- Born: September 29, 1973 (age 52)
- Origin: Cincinnati, Ohio, US
- Genres: Folk, classical, jazz, old-time music
- Instrument: Mountain Dulcimer
- Website: http://stephenseifert.com

= Stephen Seifert =

Stephen Seifert (born September 29, 1973) is an American folk musician and virtuoso Appalachian dulcimer player.

Seifert is internationally known and is a concert headlining performer. He was adjunct instructor of Mountain Dulcimer at Vanderbilt's Blair School of Music from 1997 to 2001. He has been a dulcimer soloist with Orchestra Nashville since 1996. He was featured on their concerto for mountain dulcimer and string orchestra with Connie Ellisor and David Schnaufer (Warner Classical recording, Blackberry Winter). Seifert has also performed this piece with the Charlotte Symphony Orchestra, the Tucson Symphony Orchestra, the Montpellier Chamber Orchestra, and the Adrian Symphony Orchestra. He has been called "...the world's leading dulcimer soloist..."

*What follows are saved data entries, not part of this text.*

-- ==== Sys2Proof/Machine/Bus.lean ====
section
/-! DEFINITION. The host's side: the register map and the window (R32 to R58, R81), the bus transactions MemRead
and MemWrite (R85 to R87), and accesses while a command runs (R91, R93) or while rst = 1 (R361). -/

namespace Sys2Proof.Machine

/-- The defined registers (R32). -/
inductive Reg where
  | id | bufSize | ctrl | cmd | status | errCode | errDetail | inLen | outLen | hdrLen
  | hdrVersion | hdrEncType | hdrFlags | msgId | srcNodeLo | srcNodeHi | dstNodeLo | dstNodeHi
  | keyId | keyType
  | dataKey0 | dataKey1 | dataKey2 | dataKey3
  | intKey0 | intKey1 | intKey2 | intKey3 | intKey4
  deriving DecidableEq, Repr

/-- The register at a window offset (R32); none for 0x074 to 0xFFFC (R56). -/
def regAt (off : Nat) : Option Reg :=
  match off with
  | 0x000 => some .id
  | 0x004 => some .bufSize
  | 0x008 => some .ctrl
  | 0x00C => some .cmd
  | 0x010 => some .status
  | 0x014 => some .errCode
  | 0x018 => some .errDetail
  | 0x01C => some .inLen
  | 0x020 => some .outLen
  | 0x024 => some .hdrLen
  | 0x028 => some .hdrVersion
  | 0x02C => some .hdrEncType
  | 0x030 => some .hdrFlags
  | 0x034 => some .msgId
  | 0x038 => some .srcNodeLo
  | 0x03C => some .srcNodeHi
  | 0x040 => some .dstNodeLo
  | 0x044 => some .dstNodeHi
  | 0x048 => some .keyId
  | 0x04C => some .keyType
  | 0x050 => some .dataKey0
  | 0x054 => some .dataKey1
  | 0x058 => some .dataKey2
  | 0x05C => some .dataKey3
  | 0x060 => some .intKey0
  | 0x064 => some .intKey1
  | 0x068 => some .intKey2
  | 0x06C => some .intKey3
  | 0x070 => some .intKey4
  | _ => none

/-- What a legal access at a window offset reaches (R81). -/
inductive Target where
  | reg (r : Reg)
  /-- The word of IN_BUF whose first byte is at this buffer offset. -/
  | inBuf (k : Nat)
  /-- The word of OUT_BUF whose first byte is at this buffer offset. -/
  | outBuf (k : Nat)
  /-- A reserved offset: reads 0, writes ignored. -/
  | reserved
  deriving DecidableEq, Repr

/-- The regions of the window (R81, R85, R56 to R58). -/
def targetAt (bufBytes off : Nat) : Target :=
  if off < 0x10000 then
    match regAt off with
    | some r => .reg r
    | none => .reserved
  else if off < 0x20000 then
    if off + 4 ≤ 0x10000 + bufBytes then .inBuf (off - 0x10000) else .reserved
  else if off < 0x30000 then
    if off + 4 ≤ 0x20000 + bufBytes then .outBuf (off - 0x20000) else .reserved
  else .reserved

/-- The word at offset k of a buffer, byte k in bits 7:0 (R82, R85). -/
def Memory.getWord (m : Memory) (k : Nat) : Word :=
  BitVec.ofNat 32 (uLE [Memory.get m k, Memory.get m (k + 1), Memory.get m (k + 2), Memory.get m (k + 3)])

/-- The word a read of a register returns while IDLE (R33 to R54): CMD and the key registers are write-only. -/
def State.readReg (s : State) : Reg → Word
  | .id => 0x574D0001
  | .bufSize => (BitVec.ofNat 17 s.params.bufBytes).setWidth 32
  | .ctrl => s.ctrlWord
  | .cmd => 0
  | .status => s.statusWord
  | .errCode => s.errCode.setWidth 32
  | .errDetail => s.errDetail.setWidth 32
  | .inLen => s.inLen.setWidth 32
  | .outLen => s.outLen.setWidth 32
  | .hdrLen => s.hdrLen.setWidth 32
  | .hdrVersion => s.hdr.version.setWidth 32
  | .hdrEncType => s.hdr.encType.setWidth 32
  | .hdrFlags => s.hdr.flags.setWidth 32
  | .msgId => s.hdr.msgId
  | .srcNodeLo => s.hdr.srcLo
  | .srcNodeHi => s.hdr.srcHi
  | .dstNodeLo => s.hdr.dstLo
  | .dstNodeHi => s.hdr.dstHi
  | .keyId => s.hdr.keyId.setWidth 32
  | .keyType => s.keys.keyType.setWidth 32
  | .dataKey0 | .dataKey1 | .dataKey2 | .dataKey3 => 0
  | .intKey0 | .intKey1 | .intKey2 | .intKey3 | .intKey4 => 0

/-- A write to CTRL (R36): bit 1 = 1 is a soft reset (R362) and discards the other bits. -/
def State.writeCtrl (s : State) (v : Word) : State :=
  if v.getLsbD 1 then s.resetAll else { s with ctrl := ⟨v.getLsbD 0, v.getLsbD 2⟩ }

/-- An accepted write of v to a register (R33 to R54): reserved bits are discarded, RO registers ignore it. -/
def State.writeReg (s : State) (v : Word) : Reg → State
  | .id | .bufSize | .errCode | .errDetail | .outLen | .hdrLen => s
  | .ctrl => s.writeCtrl v
  | .cmd => s.issue v
  | .status => s.acknowledge v
  | .inLen => { s with inLen := v.setWidth 17 }
  | .hdrVersion => { s with hdr := { s.hdr with version := v.setWidth 4 } }
  | .hdrEncType => { s with hdr := { s.hdr with encType := v.setWidth 4 } }
  | .hdrFlags => { s with hdr := { s.hdr with flags := v.setWidth 16 &&& flagsMask } }
  | .msgId => { s with hdr := { s.hdr with msgId := v } }
  | .srcNodeLo => { s with hdr := { s.hdr with srcLo := v } }
  | .srcNodeHi => { s with hdr := { s.hdr with srcHi := v } }
  | .dstNodeLo => { s with hdr := { s.hdr with dstLo := v } }
  | .dstNodeHi => { s with hdr := { s.hdr with dstHi := v } }
  | .keyId => { s with hdr := { s.hdr with keyId := v.setWidth 16 } }
  | .keyType => { s with keys := { s.keys with keyType := v.setWidth 2 } }
  | .dataKey0 => { s with keys := { s.keys with dataKey0 := v } }
  | .dataKey1 => { s with keys := { s.keys with dataKey1 := v } }
  | .dataKey2 => { s with keys := { s.keys with dataKey2 := v } }
  | .dataKey3 => { s with keys := { s.keys with dataKey3 := v } }
  | .intKey0 => { s with keys := { s.keys with intKey0 := v } }
  | .intKey1 => { s with keys := { s.keys with intKey1 := v } }
  | .intKey2 => { s with keys := { s.keys with intKey2 := v } }
  | .intKey3 => { s with keys := { s.keys with intKey3 := v } }
  | .intKey4 => { s with keys := { s.keys with intKey4 := v } }

/-- The word a legal read of a target returns while IDLE (R85, R56 to R58). -/
def State.readTarget (s : State) : Target → Word
  | .reg r => s.readReg r
  | .inBuf k => Memory.getWord s.inBuf k
  | .outBuf k => Memory.getWord s.outBuf k
  | .reserved => 0

/-- An accepted write of v to a target (R85): OUT_BUF and reserved offsets ignore it. -/
def State.writeTarget (s : State) (v : Word) : Target → State
  | .reg r => s.writeReg v r
  | .inBuf k => { s with inBuf := Memory.setBytes s.inBuf k (leBytes 4 v.toNat) }
  | .outBuf _ => s
  | .reserved => s

/-- The only targets whose read is not 0 while BUSY: ID, BUF_SIZE, CTRL and STATUS (R91). -/
def readableWhileBusy : Target → Bool
  | .reg .id | .reg .bufSize | .reg .ctrl | .reg .status => true
  | _ => false

/-- The only targets whose write is accepted while BUSY: CTRL and STATUS (R36, R39, R93). -/
def writableWhileBusy : Target → Bool
  | .reg .ctrl | .reg .status => true
  | _ => false

/-- Only 32-bit accesses at 4-byte-aligned offsets are legal (R87). -/
def legalAccess (off size : Nat) : Bool := size == 4 && off % 4 == 0

/-- The data word `MemRead(off, size)` returns (R86, R87, R91, R361). -/
def State.memReadValue (s : State) (off size : Nat) : Word :=
  if s.rst then 0
  else if !legalAccess off size then 0
  else if s.isBusy && !readableWhileBusy (targetAt s.params.bufBytes off) then 0
  else s.readTarget (targetAt s.params.bufBytes off)

/-- The WMC after `MemRead(off, size)`: no read has a side effect, but an illegal one sets BUSERR (R87, R90). -/
def State.memReadEffect (s : State) (off size : Nat) : State :=
  if s.rst then s
  else if !legalAccess off size then { s with buserr := true }
  else s

/-- `MemRead(off, size)`: the effect, and the data word on the host's side of the bus (R86). -/
def State.memRead (s : State) (off size : Nat) : State :=
  { s.memReadEffect off size with readData := s.memReadValue off size }

/-- `MemWrite(off, size, v)` (R85 to R87, R93, R361). -/
def State.memWrite (s : State) (off size : Nat) (v : Word) : State :=
  if s.rst then s
  else if !legalAccess off size then { s with buserr := true }
  else if s.isBusy && !writableWhileBusy (targetAt s.params.bufBytes off) then { s with werr := true }
  else s.writeTarget v (targetAt s.params.bufBytes off)

/-- The window offset of a bus address; none outside BASE to BASE + 0x3FFFF (R80). -/
def State.windowOffset (s : State) (addr : Nat) : Option Nat :=
  if s.params.base ≤ addr ∧ addr < s.params.base + Config.windowBytes then some (addr - s.params.base)
  else none

/-- A host bus read of `size` bytes at a bus address (R80, R86). -/
def State.busRead (s : State) (addr size : Nat) : Host.Outcome State Fault Refusal :=
  match s.windowOffset addr with
  | none => .fault .outsideWindow
  | some off => .next (s.memRead off size)

/-- A host bus write of `size` bytes at a bus address (R80, R86). -/
def State.busWrite (s : State) (addr size : Nat) (v : Word) : Host.Outcome State Fault Refusal :=
  match s.windowOffset addr with
  | none => .fault .outsideWindow
  | some off => .next (s.memWrite off size v)

end Sys2Proof.Machine
end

Seifert has released many educational DVDs and videos on the subject of dulcimer playing. He gives numerous dulcimer workshops in the US every year. He also served as an instructor at the John C. Campbell Folk School.

In 2020, he became a founding member of "The Steve Seifert Project," a virtual music group composed of members who are all named, "Steve Seifert" including the Albuquerque saxophonist, Steve Seifert and the Los Angeles bassist, Steve Seifert.